Whether you decide to vacation or staycation, how you “spend” this summer can have a direct effect on your credit scores and your bottom line. It’s easy to go overboard in the heat of the moment – and repeated exposure to credit card overspending can burn your budget and scorch your credit scores for months, if not years. This can affect your ability to rent an apartment or get a good interest rate on a mortgage or loan.
However, if you take steps to strengthen your SPF (Spending Protection Factor), you won’t have to sacrifice your summer fun to avoid getting burned!
Boost your “SPF” to spare your scores:
Agree on a spending and repayment plan.
When it comes to protecting your credit scores, cash is king. However, if your primary source of funding summer fun is credit cards, keep in mind that the more debt you charge up, the longer it can take to pay down – and the more your scores and budget will suffer.
Apply cash liberally.
Especially if you’ve overplayed the plastic throughout the year! If you owe a lot on several accounts, apply extra payments toward your card balances, whenever possible, to reduce your debt.
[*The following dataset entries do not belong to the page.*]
theorem saveLive_wf (d : Dev) (n slot : Nat) (e : Dev) (h : d.mem.wf = true) (he : saveLive d n slot = .ok e) : e.mem.wf = true := by
  unfold saveLive at he
  dsimp only at he
  split at he
  · cases he
  · split at he
    · cases he
    · cases he
      simp [h]

@[simp] theorem saveOutgoing_wf (d : Dev) (n : Nat) (h : d.mem.wf = true) : (saveOutgoing d n).mem.wf = true := by
  unfold saveOutgoing
  dsimp only
  split
  · exact h
  · split
    · rename_i he
      simp [saveLive_wf _ _ _ _ h he]
    · simp [h]

@[simp] theorem bellSpent_mem (d : Dev) (n : Nat) : (bellSpent d n).mem = d.mem := by
  unfold bellSpent
  dsimp only
  split <;> rfl

@[simp] theorem dropEmpty_wf (d : Dev) (n : Nat) (h : d.mem.wf = true) : (dropEmpty d n).mem.wf = true := by
  have hj : ∀ (l : List Job) (x : Dev), x.mem.wf = true → (l.foldl (fun x j => jobOver (x.inc (R.HQ_REJ_CNT n) 1) n j 0x010E false) x).mem.wf = true :=
    fun l x hx => foldl_wf _ (fun y e hy => by simp [hy]) l hx
  unfold dropEmpty
  dsimp only
  split
  · exact hj _ _ (by simpa using h)
  · rw [bellSpent_mem]
    exact hj _ _ (by simpa using h)

@[simp] theorem Img.apply_mem (g : Img) (slot : Nat) : (g.apply slot).mem = g.dev.mem := by
  unfold Img.apply
  dsimp only
  simp

@[simp] theorem loadNow_wf (d : Dev) (n : Nat) (r : LoadReq) (h : d.mem.wf = true) : (loadNow d n r).mem.wf = true := by
  unfold loadNow
  dsimp only
  split <;> simp [h]

@[simp] theorem loadAll_wf (d : Dev) (n : Nat) (h : d.mem.wf = true) : (loadAll d n).mem.wf = true := by
  simp only [loadAll]
  exact foldl_wf _ (fun x e hx => by simp [hx]) _ (by simpa using h)

@[simp] theorem wake_mem (d : Dev) (n : Nat) : (wake d n).mem = d.mem := by
  unfold wake
  split <;> rfl

@[simp] theorem schedule_wf (d : Dev) (n : Nat) (h : d.mem.wf = true) : (schedule d n).mem.wf = true := by
  have hd : (dropEmpty (loadAll (recipesDue d n) n) n).mem.wf = true := dropEmpty_wf _ _ (loadAll_wf _ _ (recipesDue_wf _ _ h))
  have hs := saveOutgoing_wf _ n hd
  unfold schedule
  dsimp only
  refine ite_wf _ h (ite_wf _ (ite_wf _ h (by simp [h])) ?_)
  split
  · exact hd
  · exact ite_wf _ hd (ite_wf _ (by simpa using hd) (by simpa using hs))

@[simp] theorem stepOver_wf (d : Dev) (n : Nat) (h : d.mem.wf = true) :
    (stepOver d n).mem.wf = true := by rw [stepOver]; (repeat' split) <;> simp_all

@[simp] theorem epochOn_mem (d : Dev) (n : Nat) : (epochOn d n).mem = d.mem := by simp [epochOn]

@[simp] theorem faultRun_wf (d : Dev) (n code : Nat) (late : Bool) (h : d.mem.wf = true) : (faultRun d n code late).mem.wf = true := by
  have hs := stopCores_wf d n h
  have he : (if stepOn (d.port n) = true then epochOn (stopCores d n) n else stopCores d n).mem.wf = true :=
    ite_wf _ (by simpa using hs) hs
  unfold faultRun
  dsimp only
  split
  · exact he
  · simp only [stepOver_wf, jobOver_wf, Dev.setPort_mem, he]

@[simp] theorem failIncoming_wf (d : Dev) (n code : Nat) (h : d.mem.wf = true) : (failIncoming d n code).mem.wf = true := by
  have hq : ∀ (l : List ((Nat × Nat) × CoreSt)) (x : Dev), x.mem.wf = true → (l.foldl quitCore x).mem.wf = true :=
    fun l x hx => foldl_wf _ (fun y e hy => quitCore_wf y e hy) l hx
  have hp : (postFault (switchOver d n) (.hq0 n) code 0 0).mem.wf = true := by simp [h]
  unfold failIncoming
  dsimp only
  split
  · exact h
  · refine stepOver_wf _ _ (jobOver_wf _ _ _ _ _ ?_)
    rw [Dev.setPort_mem]
    split
    · rw [dropCopies_mem]
      exact hq _ _ hp
    · exact hp

theorem Moved.run_wf (m : Moved) (d : Dev) (n : Nat) (k : Dev → Dev) (h : d.mem.wf = true)
    (hk : ∀ x, m = .done x → (k x).mem.wf = true) : (m.run d n k).mem.wf = true := by
  cases m with
  | fault pg code info1 => simp [Moved.run, h]
  | done x => exact hk x rfl

@[simp] theorem fwuSay_mem (d : Dev) (n : Nat) (status : Nat) (err : Nat) :
    (fwuSay d n status err).mem = d.mem := by simp [fwuSay]

@[simp] theorem setSession_mem (d : Dev) (s : Option Session) :
    (setSession d s).mem = d.mem := by unfold setSession; (repeat' split) <;> simp_all

@[simp] theorem abortSession_wf (d : Dev) (n : Nat) (h : d.mem.wf = true) : (abortSession d n).mem.wf = true := by
  simp [abortSession, h]

@[simp] theorem busyCycles_mem (op : OpSpec) (die : Nat) (c : Nat) (f : Flight) (d : Dev) :
    (busyCycles op die c f d).mem = d.mem := by simp [busyCycles]

@[simp] theorem dropTokens_mem (d : Dev) (die : Nat) (id : Nat) :
    (dropTokens d die id).mem = d.mem := by simp [dropTokens]

@[simp] theorem restartReceive_mem (d : Dev) (c : Nat) (cf : CollFlight) :
    (restartReceive d c cf).mem = d.mem := by unfold restartReceive; dsimp only; (repeat' split) <;> simp_all

@[simp] theorem setSem_mem (d : Dev) (die : Nat) (slot : Nat) (i : Nat) (v : Nat) :
    (setSem d die slot i v).mem = d.mem := by simp [setSem]

@[simp] theorem postRegFrom_mem (d : Dev) (source : Nat) (sev : Nat) (r : Reg) (b : Nat) :
    (postRegFrom d source sev r b).mem = d.mem := by simp [postRegFrom]

@[simp] theorem postReg_mem (d : Dev) (sev : Nat) (r : Reg) (b : Nat) :
    (postReg d sev r b).mem = d.mem := by simp [postReg]

@[simp] theorem semRelease_mem (d : Dev) (die : Nat) (slot : Nat) (i : Nat) (n : Nat) :
    (semRelease d die slot i n).mem = d.mem := by simp [semRelease]

end Sys2Proof.Machine
end

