/-- Partition 0 in a mode of its job, with every core of its row in a phase. -/
def stepIn (m : Mode) (ph : Phase) (left : Nat) : Dev :=
  let d := queued []
  { d.setPort 0 { d.port 0 with mode := m, run := some { job with left := left } } with
    cores := if ph = .ready then [] else (coresOf [0, 1, 2, 3]).map (fun k => (k, { phase := ph })) }
/-- A cheap point 0 that lists core 0 of row 0 at boundary 0; every other core of the row has ended. -/
def cheap (d : Dev) : Dev :=
  { hbm [(0x120, 8, 0x10000), (0x128, 8, 8), (0x40, 2, 1)] d with
    cores := (coresOf [0, 1, 2, 3]).map (fun k => (k, { phase := if k = (0, 0) then .ready else .ended })) }
def stoodAt (d : Dev) : Bool :=
  let p := d.port 0
  (coresOf (partDies p)).all (fun k => (d.cs k.1 k.2).phase == .ended || ((d.cs k.1 k.2).phase == .ready &&
    yieldStands d p (p.slot 0) (relCore p k.1 k.2) (d.cs k.1 k.2).boundary))
theorem witness_StepsEndSuspendAndResume_notOn :
    (let d := stepIn .idle .ended 1; !onDies (d.port 0)) = true := by decide +kernel
theorem witness_StepsEndSuspendAndResume_notEnded :
    (let d := stepIn .running .ready 1; !allEnded d (d.port 0)) = true := by decide +kernel
theorem witness_StepsEndSuspendAndResume_end :
    (let d := stepIn .running .ended 2; (d.port 0).run == some { job with left := 2 } && onDies (d.port 0) && allEnded d (d.port 0)) = true := by decide +kernel
theorem witness_StepsEndSuspendAndResume_noYield :
    (let d := stepIn .running .ready 1; (d.port 0).mode != Mode.yielding) = true := by decide +kernel
theorem witness_StepsEndSuspendAndResume_yield :
    (let d0 := cheap (stepIn .yielding .ready 1); let d := d0.setPort 0 { d0.port 0 with yieldPoint := some 0 }; (d.port 0).run == some job && (d.port 0).mode == Mode.yielding && !allEnded d (d.port 0) && stoodAt d && (saveLive d 0 0).toOption.isSome) = true := by decide +kernel
theorem witness_StepsEndSuspendAndResume_notStood :
    (let d := stepIn .yielding .ready 1; (d.port 0).run == some job && !stoodAt d && idles (.yieldSuspended 0) d) = true := by decide +kernel
theorem witness_StepsEndSuspendAndResume_inFlight :
    (let d := at0 .worked { cmd := bare 0, worked := true } (stepIn .draining .ready 1); (d.port 0).run == some job && (d.cs 0 0).flight.isSome && idles (.eclipseDrainEnd 0) d) = true := by decide +kernel
theorem witness_StepsEndSuspendAndResume_noDrain :
    (let d := stepIn .running .ready 1; (d.port 0).mode != Mode.draining) = true := by decide +kernel
theorem witness_StepsEndSuspendAndResume_drain :
    (let d := stepIn .draining .ready 1; let p := d.port 0; p.run == some job && p.mode == Mode.draining && !allEnded d p && (coresOf (partDies p)).all (fun k => (d.cs k.1 k.2).flight.isNone && !mayIssue d ⟨0, p, job, p.slot 0, d.cs k.1 k.2⟩ k.1 k.2)) = true := by decide +kernel
theorem witness_StepsEndSuspendAndResume_noSave :
    (let d := stepIn .running .ready 1; (d.port 0).mode != Mode.saving) = true := by decide +kernel
theorem witness_StepsEndSuspendAndResume_save :
    (let d := stepIn .saving .ready 1; (d.port 0).run == some job && (d.port 0).mode == Mode.saving && (saveLive d 0 0).toOption.isSome) = true := by decide +kernel
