/-- A port's egress state beside its registers. -/
structure EgrPort where
  /-- Copies that have joined, by class 0 to 7, in order (R343). -/
  queues : Tab (List Nat) := []
  /-- Start tag and finish tag of each class's head (R352). -/
  start : Tab Nat := []
  fin : Tab Nat := []
  /-- The copy that each class's tags belong to. -/
  head : Tab Nat := []
  /-- Buckets: 0 to 6 class shapers, 7 the port shaper, 8 the governor's. -/
  buckets : Tab Bucket := []
  /-- Copy in transmission on the express MAC and on the preemptable MAC. -/
  express : Option Nat := none
  preempt : Option Nat := none
  /-- Class c paused until this time (ps) (R268). -/
  paused : Tab Nat := []
  gates : Option GateList := none
  pending : Option (GateList × Nat) := none
  /-- Start of the running gate cycle and the entry in force (R377). -/
  cycleAt : Nat := 0
  entry : Nat := 0
  ctl : List Ctl := []
  /-- Telegrams offered and not yet sent (R538). -/
  tele : List Nat := []
  /-- What was last put on the wire, a frame or a fragment: its preamble with SFD or SMD, and its bytes with FCS or mCRC
  (outputs of the device). -/
  lead : List Byte := []
  out : List Byte := []
  /-- Preemptable frames started, modulo 4 (IEEE 802.3br's SMD-S number). -/
  smd : Nat := 0
  deriving DecidableEq, Repr

/-! ## Time (chapter 08) -/

/-- An entry of the epoch table (R423). -/
structure Epoch where
  origin : Nat
  sec : Nat
  ns : Nat
  deriving DecidableEq, Repr

/-- A frequency reference beside its registers: raw offsets of its gates, newest first, and PPS counting. -/
structure RefSt where
  raw : List Int := []
  /-- Average that it froze on when it became SUSPECT, and the one that it left when it was last disqualified (Table 08-7, R460). -/
  frozen : Int := 0
  gone : Int := 0
  /-- When the gate in progress began. -/
  gateAt : Nat := 0
  ppsMissRun : Nat := 0
  /-- Time of the PPS input's previous expected edge (R455). -/
  ppsAt : Option Nat := none
  deriving DecidableEq, Repr

/-- The time-stamping unit and the standby calendar beside their registers. -/
structure TimeSt where
  frac : Nat := 0
  incNs : Nat := 1
  incFrac : Nat := 0x47AE147B
  /-- Fraction units that a tick of the running slew adds, and the ticks left are `TSU_SLEW_LEFT`. -/
  slewFrac : Int := 0
  /-- Extended time from which on an armed step is applied (R418, R419). -/
  stepExt : Nat := 0
  epochs : List Epoch := []
  /-- `PPS_OUT_NEXT` is still to be written for the last set. -/
  ppsSet : Bool := false
  /-- When each lane die's slave counter lost its alignment (R414). -/
  slaveAt : Tab Nat := []
  refs : Tab RefSt := []
  /-- Holdover's frozen offset in 0.01 ppm, `none` until a reference was selected (R460). -/
  holdover : Option Int := none
  holdSince : Nat := 0
  /-- Seconds since 2000-01-01, oscillator cycles in the second at time `calAt`, flags (R463 to R475). -/
  calSec : Nat := 0
  calSub : Nat := 0
  calAt : Nat := 0
  calWrapped : Bool := false
  calNotSet : Bool := true
  /-- Captured loads on their way to the standby domain: time, CAL_STAGE0 and CAL_STAGE1 (R467). -/
  calLoads : List (Nat × Nat × Nat) := []
  /-- `VDD_HK` has come up once since `VSTBY` was applied when the device is first in reset (R476). -/
  stbyEpoch : Nat := 1
  deriving DecidableEq, Repr

/-! ## Safety plane (chapter 09) -/

/-- A safety stream entry (Table 09-1). -/
structure Stream where
  inPort : Nat := 0
  da : Nat := 0
  vid : Nat := 0
  maxLen : Nat := 64
  budget : Nat := 1
  deadline : Nat := 500
  base : Nat := 0
  cycle : Nat := 1000
  opn : Nat := 0
  cls : Nat := 0
  tol : Nat := 0
  rtag : Bool := false
  rcvy : Nat := 0
  hist : Nat := 1
  resetMs : Nat := 1
  egress : List (Option Nat) := []
  tagged : Nat := 0
  outVid : Nat := 0
  /-- `BASE` as extended time, fixed at the commit (R390, R841). -/
  baseExt : Nat := 0
  deriving DecidableEq, Repr

/-- A sealed telegram (Table 09-8). -/
structure Tele where
  port : Nat
  kind : Nat
  len : Nat
  bytes : List Byte
  sealCrc : Nat
  deriving DecidableEq, Repr

/-- A safety configuration: valid streams by number, VID map bits, telegrams by index, and the two settings words. -/
structure SafeCfg where
  streams : Tab Stream := []
  vids : Nat := 0
  teles : Tab Tele := []
  stopCfg : Nat := 21075920
  degradeCfg : Nat := 3600 + 12 * 262144 + 8 * 4194304
  deriving DecidableEq, Repr

/-- A holder's own two banks of the safety configuration: what was in force before T_sw, what is from T_sw on, and the number of the
bank that holds the latter (R25, R534, R551). -/
structure Banks where
  old : SafeCfg := {}
  new : SafeCfg := {}
  act : Bool := false
  deriving DecidableEq, Repr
Use caution when applying for plastic.
It’s important to treat your credit gently – and avoid overindulging which can cause irritation. For instance, opening multiple new credit cards to help float your summer spending will trigger a rash of credit inquiries that can sink your scores.
Know your limits.
Depending on the balances you’re carrying, some of your credit cards may put you at a higher risk of overexposure than others. If your credit card balances total more than 30 percent of your total credit limits, your scores are getting burned.
Be protective of your credit.
Monitor your scores and reports throughout the summer for changes that may put your scores in the red – or unauthorized activity that could burn your good name.